The French Suicide

The French Suicide (Le Suicide français) is a 2014 French nonfiction book by Éric Zemmour.[1][2][3][4] It looks over changes in French politics from 1970 to 2014, and argues that France is being destroyed through those changes.

The French Suicide
AuthorÉric Zemmour
CountryFrance
LanguageFrench
GenreNon-fiction, politics
Publisher2014
ISBN978-2-226-25475-7

Overview

The book begins with the death of Charles de Gaulle (9 November 1970) and ends up with the adoption by the French Parliament of the Treaty of Lisbon, similar to one rejected by the French people in a referendum in 2005 (13 December 2007). The period is divided in three parts : the destruction of the old society and its values from 1970 to 1983, the installation of new influential and nonelected powers such as Canal + or public organisations from 1984 to 1992 and the contradictions of a system organized in the European Union and the globalization since 1992 and the ratification of the treaty of Maastricht.

Éric Zemmour develops a "3D theory" : derision, deconstruction, destruction. According to him, it led to a French decline, the reign of a politically correct speech preventing any criticism of this evolution, and the divorce between the people and its elites : "our political, economical, administrative, media, intellectual and artistic elites spit on France's grave and trample on its smoking corpse" because they agree with it and even encourage neoliberal reforms and more European federalism destroying the French nation-state. It has created a self-hate that make the French uncomfortable in the modern world (for example, President Chirac refused to celebrate Napoleon's victory at Austerlitz in 2005, but sent a delegation when Great Britain celebrated his defeat at Trafalgar, despite the Napoleonic era generally being regarded as a glorious period for France).

About the history of France, Zemmour said in an interview on BFM TV that "nobody knows it anymore, and nobody defends it anymore, and nobody wants to continue it anymore".[5] He also argues that since the fall of Napoleon, "France is no longer a predator but a prey".

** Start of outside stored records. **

/-! ### Inverse DCT -/

/-- IDCT.BLK: the operand check, the two passes over COEF[b], and nothing else touched (R181 to R183). -/
def Obligations.IdctBlkIsTheTwoPasses : Prop :=
  ∀ (s : State) (b : Word),
    decode (commandWord 0x30#8 0#24 b) = .command (.idctBlk b) ∧
    (5 < b.toNat → exec (.idctBlk b) s = .next (faultedAs s 0x30#8 6#8 2#8 b)) ∧
    (b.toNat ≤ 5 → ∃ t, exec (.idctBlk b) s = .next t ∧
      t = { s with spat := t.spat, cmdcnt := s.cmdcnt + 1#32 } ∧
      (∀ c, c ≠ b.toNat → t.spatBlock c = s.spatBlock c) ∧
      (coefInRange s b.toNat → ∀ y < 8, ∀ x < 8, t.spatAt b.toNat (8 * y + x) = columnPass s b.toNat y x))

/-- What IDCT.BLK writes lies in −228678 to 228678 (R186). -/
def Obligations.IdctOutputIsBounded : Prop :=
  ∀ (s t : State) (b : Word), b.toNat ≤ 5 → coefInRange s b.toNat → exec (.idctBlk b) s = .next t →
    ∀ i < 64, -228678 ≤ t.spatAt b.toNat i ∧ t.spatAt b.toNat i ≤ 228678

/-- IDCT.MB is IDCT.BLK 0 to IDCT.BLK 5 in one command (R184). -/
def Obligations.IdctMbIsSixIdctBlk : Prop :=
  decode (commandWord 0x31#8 0#24 0#32) = .command .idctMb ∧ ∀ s : State, ∃ u,
    runCommands [.idctBlk 0#32, .idctBlk 1#32, .idctBlk 2#32, .idctBlk 3#32, .idctBlk 4#32, .idctBlk 5#32] s =
      some u ∧
    u.cmdcnt = s.cmdcnt + 6#32 ∧
    exec .idctMb s = .next { u with cmdcnt := s.cmdcnt + 1#32 }

/-- A DC-only block gives a flat block, within 1.375 of d / 8, and exactly d / 8 for the multiples of 8 from −18312 to
18528 (R187). -/
def Obligations.DcOnlyBlockIsFlat : Prop :=
  (∀ (s : State) (b : Word) (d : Int), b.toNat ≤ 5 → -32768 ≤ d → d ≤ 32767 → dcOnly s b.toNat d →
    ∃ t, exec (.idctBlk b) s = .next t ∧ ∀ i < 64, t.spatAt b.toNat i = dcSample d) ∧
  (∀ d : Int, -32768 ≤ d → d ≤ 32767 → -11 ≤ 8 * dcSample d - d ∧ 8 * dcSample d - d ≤ 11) ∧
  (∀ d : Int, -18312 ≤ d → d ≤ 18528 → d % 8 = 0 → 8 * dcSample d = d)

/-! ### Colour conversion -/

/-- CSC.MB writes every in-frame pixel of the macroblock, each with the four bytes of its samples, and nothing else;
outside the frame it writes nothing (R200 to R206). That a written byte holds a value for the host (pixFresh) is the
model's form of R63 and R260 (log entry 3). -/
def Obligations.CscMbWritesTheInFramePixels : Prop :=
  ∀ (s : State) (mbx mby : Half), decode (commandWord 0x40#8 0#24 (mby ++ mbx)) = .command (.cscMb mbx mby) ∧
    ∃ t, exec (.cscMb mbx mby) s = .next t ∧
    t = { s with pix := t.pix, pixFresh := t.pixFresh, cmdcnt := s.cmdcnt + 1#32 } ∧
    (∀ px < 16, ∀ py < 16, inFrame s mbx mby px py →
      showsPixel t (pixelStart s mbx mby px py)
        (s.spatAt (2 * (py / 8) + px / 8) (8 * (py % 8) + px % 8))
        (s.spatAt 4 (8 * (py / 2) + px / 2)) (s.spatAt 5 (8 * (py / 2) + px / 2))) ∧
    (∀ a : Nat,
      (∀ px < 16, ∀ py < 16, inFrame s mbx mby px py → ∀ c < 4, a ≠ pixelStart s mbx mby px py + c) →
      Memory.read? t.pix a = Memory.read? s.pix a ∧ (a ∈ t.pixFresh ↔ a ∈ s.pixFresh))

/-- A macroblock wholly outside the frame writes nothing and completes (R206). -/
def Obligations.CscMbOutsideTheFrameWritesNothing : Prop :=
  ∀ (s : State) (mbx mby : Half),
    s.frameW.toNat ≤ 16 * mbx.toNat ∨ s.frameH.toNat ≤ 16 * mby.toNat →
    exec (.cscMb mbx mby) s = .next { s with cmdcnt := s.cmdcnt + 1#32 }

/-- The source's round trip: a DC-only macroblock, transformed and converted, shows one colour, that of its three DC
samples (R187, R208). -/
def Obligations.DcOnlyMacroblockIsOneColour : Prop :=
  ∀ (s : State) (mbx mby : Half) (dy dcb dcr : Int),
    (-32768 ≤ dy ∧ dy ≤ 32767) → (-32768 ≤ dcb ∧ dcb ≤ 32767) → (-32768 ≤ dcr ∧ dcr ≤ 32767) →
    (∀ b < 4, dcOnly s b dy) → dcOnly s 4 dcb → dcOnly s 5 dcr →
    ∃ t, runCommands [.idctMb, .cscMb mbx mby] s = some t ∧
      ∀ px < 16, ∀ py < 16, inFrame s mbx mby px py →
        showsPixel t (pixelStart s mbx mby px py) (dcSample dy) (dcSample dcb) (dcSample dcr)

/-! ### ADPCM -/

/-- ADPCM.INIT zeroes the four predictor registers and touches nothing else (R227). -/
def Obligations.AdpcmInitZeroesThePredictors : Prop :=
  decode (commandWord 0x50#8 0#24 0#32) = .command .adpcmInit ∧
  ∀ s : State, exec .adpcmInit s = .next { s with
    prev1 := #v[0#16, 0#16], prev2 := #v[0#16, 0#16], cmdcnt := s.cmdcnt + 1#32 }

/-- ADPCM.DEC with no groups, or with groups outside the valid bytes, faults before anything is decoded (R226). -/
def Obligations.AdpcmDecChecksItsOperands : Prop :=
  ∀ (s : State) (groups : BitVec 24) (base : Word),
    (groups = 0#24 → exec (.adpcmDec groups base) s = .next (faultedAs s 0x51#8 6#8 3#8 base)) ∧
    (groups ≠ 0#24 → s.ibufLen.toNat < base.toNat + 128 * groups.toNat →
      exec (.adpcmDec groups base) s = .next (faultedAs s 0x51#8 2#8 3#8 base))

/-- Mono: the eight units of each group, one after the other, feed channel 0; channel 1 is not touched (R220 to R223,
R226). -/
def Obligations.AdpcmDecMonoIsOneChannel : Prop :=
  ∀ (s : State) (groups : BitVec 24) (base : Word), s.channels = .mono → audioInside s groups base →
    (∀ n < groups.toNat, groupLegal s (base.toNat + 128 * n)) →
    ∃ t, exec (.adpcmDec groups base) s = .next t ∧ t = audioDone s t groups ∧
      t.pcmout.map BitVec.toInt = s.pcmout.map BitVec.toInt ++
        (channelRun (s.prev1At 0) (s.prev2At 0)
          (unitStream s [0, 1, 2, 3, 4, 5, 6, 7] base.toNat groups.toNat)).1 ∧
      (t.prev1At 0, t.prev2At 0) =
        (channelRun (s.prev1At 0) (s.prev2At 0)
          (unitStream s [0, 1, 2, 3, 4, 5, 6, 7] base.toNat groups.toNat)).2 ∧
      t.prev1At 1 = s.prev1At 1 ∧ t.prev2At 1 = s.prev2At 1
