/-! ### setSpatBlock -/

@[simp] theorem State.setSpatBlock_cfg (b : Nat) (blk : Block) : (s.setSpatBlock b blk).cfg = s.cfg := rfl
@[simp] theorem State.setSpatBlock_coef (b : Nat) (blk : Block) : (s.setSpatBlock b blk).coef = s.coef := rfl
@[simp] theorem State.setSpatBlock_spat (b : Nat) (blk : Block) : (s.setSpatBlock b blk).spat = s.spat.setIfInBounds b blk := rfl
@[simp] theorem State.setSpatBlock_result (b : Nat) (blk : Block) : (s.setSpatBlock b blk).result = s.result := rfl
@[simp] theorem State.setSpatBlock_cmdcnt (b : Nat) (blk : Block) : (s.setSpatBlock b blk).cmdcnt = s.cmdcnt := rfl
@[simp] theorem State.setSpatBlock_brActive (b : Nat) (blk : Block) : (s.setSpatBlock b blk).brActive = s.brActive := rfl
@[simp] theorem State.setSpatBlock_brBase (b : Nat) (blk : Block) : (s.setSpatBlock b blk).brBase = s.brBase := rfl
@[simp] theorem State.setSpatBlock_brNbits (b : Nat) (blk : Block) : (s.setSpatBlock b blk).brNbits = s.brNbits := rfl
@[simp] theorem State.setSpatBlock_bitpos (b : Nat) (blk : Block) : (s.setSpatBlock b blk).bitpos = s.bitpos := rfl
@[simp] theorem State.setSpatBlock_acc (b : Nat) (blk : Block) : (s.setSpatBlock b blk).acc = s.acc := rfl
@[simp] theorem State.setSpatBlock_nvalid (b : Nat) (blk : Block) : (s.setSpatBlock b blk).nvalid = s.nvalid := rfl
@[simp] theorem State.setSpatBlock_wptr (b : Nat) (blk : Block) : (s.setSpatBlock b blk).wptr = s.wptr := rfl
@[simp] theorem State.setSpatBlock_hdrOk (b : Nat) (blk : Block) : (s.setSpatBlock b blk).hdrOk = s.hdrOk := rfl
@[simp] theorem State.setSpatBlock_qscale (b : Nat) (blk : Block) : (s.setSpatBlock b blk).qscale = s.qscale := rfl
@[simp] theorem State.setSpatBlock_vstate (b : Nat) (blk : Block) : (s.setSpatBlock b blk).vstate = s.vstate := rfl
@[simp] theorem State.setSpatBlock_blk (b : Nat) (blk : Block) : (s.setSpatBlock b blk).blk = s.blk := rfl
@[simp] theorem State.setSpatBlock_pos (b : Nat) (blk : Block) : (s.setSpatBlock b blk).pos = s.pos := rfl
@[simp] theorem State.setSpatBlock_accnt (b : Nat) (blk : Block) : (s.setSpatBlock b blk).accnt = s.accnt := rfl
@[simp] theorem State.setSpatBlock_escrun (b : Nat) (blk : Block) : (s.setSpatBlock b blk).escrun = s.escrun := rfl
@[simp] theorem State.setSpatBlock_frameW (b : Nat) (blk : Block) : (s.setSpatBlock b blk).frameW = s.frameW := rfl
@[simp] theorem State.setSpatBlock_frameH (b : Nat) (blk : Block) : (s.setSpatBlock b blk).frameH = s.frameH := rfl
@[simp] theorem State.setSpatBlock_channels (b : Nat) (blk : Block) : (s.setSpatBlock b blk).channels = s.channels := rfl
@[simp] theorem State.setSpatBlock_prev1 (b : Nat) (blk : Block) : (s.setSpatBlock b blk).prev1 = s.prev1 := rfl
@[simp] theorem State.setSpatBlock_prev2 (b : Nat) (blk : Block) : (s.setSpatBlock b blk).prev2 = s.prev2 := rfl
@[simp] theorem State.setSpatBlock_pcmcnt (b : Nat) (blk : Block) : (s.setSpatBlock b blk).pcmcnt = s.pcmcnt := rfl
@[simp] theorem State.setSpatBlock_busy (b : Nat) (blk : Block) : (s.setSpatBlock b blk).busy = s.busy := rfl
@[simp] theorem State.setSpatBlock_errCode (b : Nat) (blk : Block) : (s.setSpatBlock b blk).errCode = s.errCode := rfl
@[simp] theorem State.setSpatBlock_errCause (b : Nat) (blk : Block) : (s.setSpatBlock b blk).errCause = s.errCause := rfl
@[simp] theorem State.setSpatBlock_errOp (b : Nat) (blk : Block) : (s.setSpatBlock b blk).errOp = s.errOp := rfl
@[simp] theorem State.setSpatBlock_errCmd (b : Nat) (blk : Block) : (s.setSpatBlock b blk).errCmd = s.errCmd := rfl
@[simp] theorem State.setSpatBlock_errInfo (b : Nat) (blk : Block) : (s.setSpatBlock b blk).errInfo = s.errInfo := rfl
@[simp] theorem State.setSpatBlock_ibufLen (b : Nat) (blk : Block) : (s.setSpatBlock b blk).ibufLen = s.ibufLen := rfl
@[simp] theorem State.setSpatBlock_ibuf (b : Nat) (blk : Block) : (s.setSpatBlock b blk).ibuf = s.ibuf := rfl
@[simp] theorem State.setSpatBlock_pix (b : Nat) (blk : Block) : (s.setSpatBlock b blk).pix = s.pix := rfl
@[simp] theorem State.setSpatBlock_pcmout (b : Nat) (blk : Block) : (s.setSpatBlock b blk).pcmout = s.pcmout := rfl
@[simp] theorem State.setSpatBlock_pixFresh (b : Nat) (blk : Block) : (s.setSpatBlock b blk).pixFresh = s.pixFresh := rfl
@[simp] theorem State.setSpatBlock_sliceRewritten (b : Nat) (blk : Block) : (s.setSpatBlock b blk).sliceRewritten = s.sliceRewritten := rfl
@[simp] theorem State.setSpatBlock_ibufEpoch (b : Nat) (blk : Block) : (s.setSpatBlock b blk).ibufEpoch = s.ibufEpoch := rfl
@[simp] theorem State.setSpatBlock_freeNext (b : Nat) (blk : Block) : (s.setSpatBlock b blk).freeNext = s.freeNext := rfl
@[simp] theorem State.setSpatBlock_moves (b : Nat) (blk : Block) : (s.setSpatBlock b blk).moves = s.moves := rfl
@[simp] theorem State.setSpatBlock_replies (b : Nat) (blk : Block) : (s.setSpatBlock b blk).replies = s.replies := rfl
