-- ==== Sys2Proof/Laws/Media.lean ====
section
/-! SUPPORT. What the IDCT, the colour converter and the ADPCM decompressor can touch and what they compute. -/

namespace Sys2Proof.Machine

/-! ### Work arrays -/

theorem blockGet_ofFn (f : Fin 64 → Word) {i : Nat} (h : i < 64) :
    blockGet (Vector.ofFn f) i = (f ⟨i, h⟩).toInt := by
  simp [blockGet, h]

theorem State.spatBlock_setSpatBlock (s : State) (b c : Nat) (blk : Block) :
    (s.setSpatBlock b blk).spatBlock c = if c = b ∧ b < 6 then blk else s.spatBlock c := by
  by_cases hb : b < 6
  · by_cases hc : c = b
    · subst hc; simp [State.spatBlock, hb]
    · simp [State.spatBlock, hc, Ne.symm hc]
  · simp [State.spatBlock, hb, Vector.setIfInBounds_eq_of_size_le (Nat.le_of_not_lt hb)]

theorem State.coefBlock_setCoef (s : State) (b i c : Nat) (v : Int) :
    (s.setCoef b i v).coefBlock c =
      if c = b ∧ b < 6 then (s.coefBlock b).setIfInBounds i (BitVec.ofInt 32 v) else s.coefBlock c := by
  by_cases hb : b < 6
  · by_cases hc : c = b
    · subst hc; simp [State.coefBlock, hb]
    · simp [State.coefBlock, hc, Ne.symm hc]
  · simp [State.coefBlock, hb, Vector.setIfInBounds_eq_of_size_le (Nat.le_of_not_lt hb)]

/-- Reading COEF after storing one element. -/
theorem State.coefAt_setCoef (s : State) {b i : Nat} (hb : b < 6) (hi : i < 64) (v : Int) (c j : Nat) :
    (s.setCoef b i v).coefAt c j =
      if c = b ∧ j = i then (BitVec.ofInt 32 v).toInt else s.coefAt c j := by
  unfold State.coefAt
  rw [State.coefBlock_setCoef]
  by_cases hc : c = b
  · subst hc
    by_cases hj : j = i
    · subst hj; simp [hb, hi, blockGet]
    · simp [hb, hj, blockGet, Ne.symm hj]
  · simp [hc]

@[simp] theorem State.coefAt_clearCoef (s : State) (b i : Nat) : s.clearCoef.coefAt b i = 0 := by
  unfold State.coefAt State.coefBlock State.clearCoef blockGet
  by_cases hb : b < 6 <;> by_cases hi : i < 64 <;> simp [hb, hi]

/-! ### IDCT -/

theorem idctBlock_get (blk : Block) {y x : Nat} (hy : y < 8) (hx : x < 8) :
    blockGet (idctBlock blk) (8 * y + x) = (BitVec.ofInt 32 (idctSample (blockGet blk) y x)).toInt := by
  unfold idctBlock
  rw [blockGet_ofFn _ (by omega)]
  have h1 : (8 * y + x) / 8 = y := by omega
  have h2 : (8 * y + x) % 8 = x := by omega
  simp only [h1, h2]

/-- One block's transform writes that block of SPAT only (R183). -/
theorem transform_frame (s : State) (b : Nat) :
    s.transform b = { s with spat := (s.transform b).spat } := rfl

@[simp] theorem transform_coef (s : State) (b : Nat) : (s.transform b).coef = s.coef := rfl

theorem transform_spatBlock (s : State) {b : Nat} (hb : b < 6) (c : Nat) :
    (s.transform b).spatBlock c = if c = b then idctBlock (s.coefBlock b) else s.spatBlock c := by
  unfold State.transform; rw [State.spatBlock_setSpatBlock]; simp [hb]

/-- Transforming blocks writes SPAT only (R184). -/
theorem transforms_frame (bs : List Nat) (s : State) : ∃ z, bs.foldl State.transform s = { s with spat := z } := by
  induction bs generalizing s with
  | nil => exact ⟨_, rfl⟩
  | cons b bs ih => obtain ⟨z, hz⟩ := ih (s.transform b); exact ⟨z, hz⟩

/-! ### Colour conversion -/

/-- `t` is `s` but for PIX and the mark of which PIX bytes the host may rely on. -/
def PixOnly (s t : State) : Prop := t = { s with pix := t.pix, pixFresh := t.pixFresh }

theorem PixOnly.refl (s : State) : PixOnly s s := rfl

theorem PixOnly.trans {a b c : State} (h : PixOnly a b) (k : PixOnly b c) : PixOnly a c := by
  unfold PixOnly at *; rw [k, h]

theorem pixWrite_frame (s : State) (o : Nat) (v : Byte) : PixOnly s (s.pixWrite o v) := rfl

theorem storePixel_frame (s : State) (o : Nat) (y cb cr : Int) : PixOnly s (s.storePixel o y cb cr) :=
  (((pixWrite_frame s o _).trans (pixWrite_frame _ (o + 1) _)).trans (pixWrite_frame _ (o + 2) _)).trans
    (pixWrite_frame _ (o + 3) _)

theorem cscPixel_frame (s : State) (mbx mby px py : Nat) : PixOnly s (s.cscPixel mbx mby px py) := by
  unfold State.cscPixel; split
  · exact storePixel_frame s _ _ _ _
  · exact .refl s

/-- CSC.MB touches PIX only (R206). -/
theorem cscMacroblock_frame (s : State) (mbx mby : Nat) : PixOnly s (s.cscMacroblock mbx mby) := by
  unfold State.cscMacroblock
  generalize List.range 256 = l
  induction l generalizing s with
  | nil => exact .refl s
  | cons k l ih => exact (cscPixel_frame s mbx mby _ _).trans (ih _)

/-- A pixel's four bytes, and every other byte as before (R205). -/
theorem storePixel_read (s : State) (o : Nat) (y cb cr : Int) (a : Nat) :
    Memory.read? (s.storePixel o y cb cr).pix a =
      if a = o + 3 then some alphaByte
      else if a = o + 2 then some (blueByte y cb cr)
      else if a = o + 1 then some (greenByte y cb cr)
      else if a = o then some (redByte y cb cr)
      else Memory.read? s.pix a := by
  simp only [State.storePixel, State.pixWrite_pix, Memory.read?_write]

/-! ### ADPCM -/

/-- `t` is `s` but for what ADPCM.DEC writes (R226, R281): PREV1, PREV2, PCMCNT and PCMOUT. -/
def AudioOnly (s t : State) : Prop :=
  t = { s with prev1 := t.prev1, prev2 := t.prev2, pcmcnt := t.pcmcnt, pcmout := t.pcmout }

theorem AudioOnly.refl (s : State) : AudioOnly s s := rfl

theorem AudioOnly.trans {a b c : State} (h : AudioOnly a b) (k : AudioOnly b c) : AudioOnly a c := by
  unfold AudioOnly at *; rw [k, h]

theorem adpcmSample_frame (s : State) (c : Nat) (p : Byte) (nib : BitVec 4) :
    AudioOnly s (s.adpcmSample c p nib) := rfl

theorem groupSample_frame (g : Nat) (s : State) (k : Nat × Nat × Nat) : AudioOnly s (s.groupSample g k) := rfl

theorem foldl_groupSample_frame (g : Nat) (l : List (Nat × Nat × Nat)) (s : State) :
    AudioOnly s (l.foldl (State.groupSample g) s) := by
  induction l generalizing s with
  | nil => exact .refl s
  | cons k l ih => exact (groupSample_frame g s k).trans (ih _)

/-- A group is decoded wholly, or not at all (R223). -/
theorem decodeGroup_cases (g : Nat) (s : State) :
    (groupReserved s g = false ∧
      decodeGroup g s = .ok () ((groupOrder s.channels).foldl (State.groupSample g) s)) ∨
    (groupReserved s g = true ∧ decodeGroup g s = .raised .corruptAdpcmRange (BitVec.ofNat 32 g) s) := by
  unfold decodeGroup; cases groupReserved s g <;> simp

theorem decodeGroup_frame (g : Nat) (s : State) : AudioOnly s (decodeGroup g s).state := by
  rcases decodeGroup_cases g s with ⟨-, h⟩ | ⟨-, h⟩ <;> rw [h]
  · exact foldl_groupSample_frame g _ s
  · exact .refl s

theorem decodeGroups_frame (count g : Nat) (s : State) : AudioOnly s (decodeGroups count g s).state := by
  induction count generalizing g s with
  | zero => exact .refl s
  | succ count ih =>
    exact flowBind_rel (R := AudioOnly) (fun _ _ _ => AudioOnly.trans) (decodeGroup_frame g s)
      fun _ t _ => ih (g + 128) t

/-- A group has 224 samples in either layout (R114). -/
theorem groupOrder_length (c : ChannelLayout) : (groupOrder c).length = 224 := by
  cases c <;> simp [groupOrder, List.length_flatMap]

/-- Every decoded sample is appended, and every append is counted (R30, R220). -/
theorem foldl_groupSample_pcmout (g : Nat) (l : List (Nat × Nat × Nat)) (s : State) :
    ∃ out, out.length = l.length ∧ (l.foldl (State.groupSample g) s).pcmout = s.pcmout ++ out ∧
      (l.foldl (State.groupSample g) s).pcmcnt = s.pcmcnt + BitVec.ofNat 32 l.length := by
  induction l generalizing s with
  | nil => exact ⟨[], by simp⟩
  | cons k l ih =>
    obtain ⟨out, hlen, hout, hcnt⟩ := ih (s.groupSample g k)
    refine ⟨BitVec.ofInt 16 (sampleValue (unitParam s g k.2.1) (unitNibble s g k.2.1 k.2.2)
      (s.prev1At k.1) (s.prev2At k.1)) :: out, by simp [hlen], ?_, ?_⟩
    · rw [List.foldl_cons, hout]
      simp [State.groupSample, State.adpcmSample, State.pcmEmit]
    · rw [List.foldl_cons, hcnt]
      simp only [State.groupSample, State.adpcmSample, State.pcmEmit_pcmcnt, State.pushPrev_pcmcnt, List.length_cons]
      rw [BitVec.add_assoc, ← BitVec.ofNat_add, Nat.add_comm]

end Sys2Proof.Machine
end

French historian and lawyer Jean-Louis Thériot wrote in an editorial published in Le Figaro : "His analysis of the recuperation of the liberal-libertarian ideology by the almighty market is well-defended. The encounter of the businessman and the "Enjoy without hindrance" slogan has made the happiness of the seller. The purveyor of clothes, toys or consumer technology always prefers the pampered child-king of a decomposed/recomposed family rather than a traditional family in which the younger brother reuses the pull of the elder brother and the last one uses the school bag of the one entering in high school".

Success

The book sold more than 5000 copies per day during the first two weeks of its release, reaching 32,000 copies sold at the end of the first week and 43,000 at the end of the second. It has been printed twice with 80,000 copies printed each time. It beat Valérie Trierweiler's Thank you for this moment in number of copies sold per day. Asked about the success by Ruth Elkrief on BFM TV, Zemmour answered, "I think that the French people, for many years, deep down, are frightened by the path that their country is taking and are wondering, 'Why are we dying, why are we taking our own hand?' These are some expressions we're hearing."[5]

Some leftist newspapers, such as Le Monde, Libération or Le Nouvel Observateur, attacked his sovereignist and conservative ideas.

During the promotion, Gaullist politician Nicolas Dupont-Aignan revealed that he offered Zemmour a chance to be a candidate of his party (Arise the Republic) for the 2014 European elections, but Zemmour refused so he could keep his freedom of speech.

In December 2014, Éric Zemmour was accused of plagiarism.[6]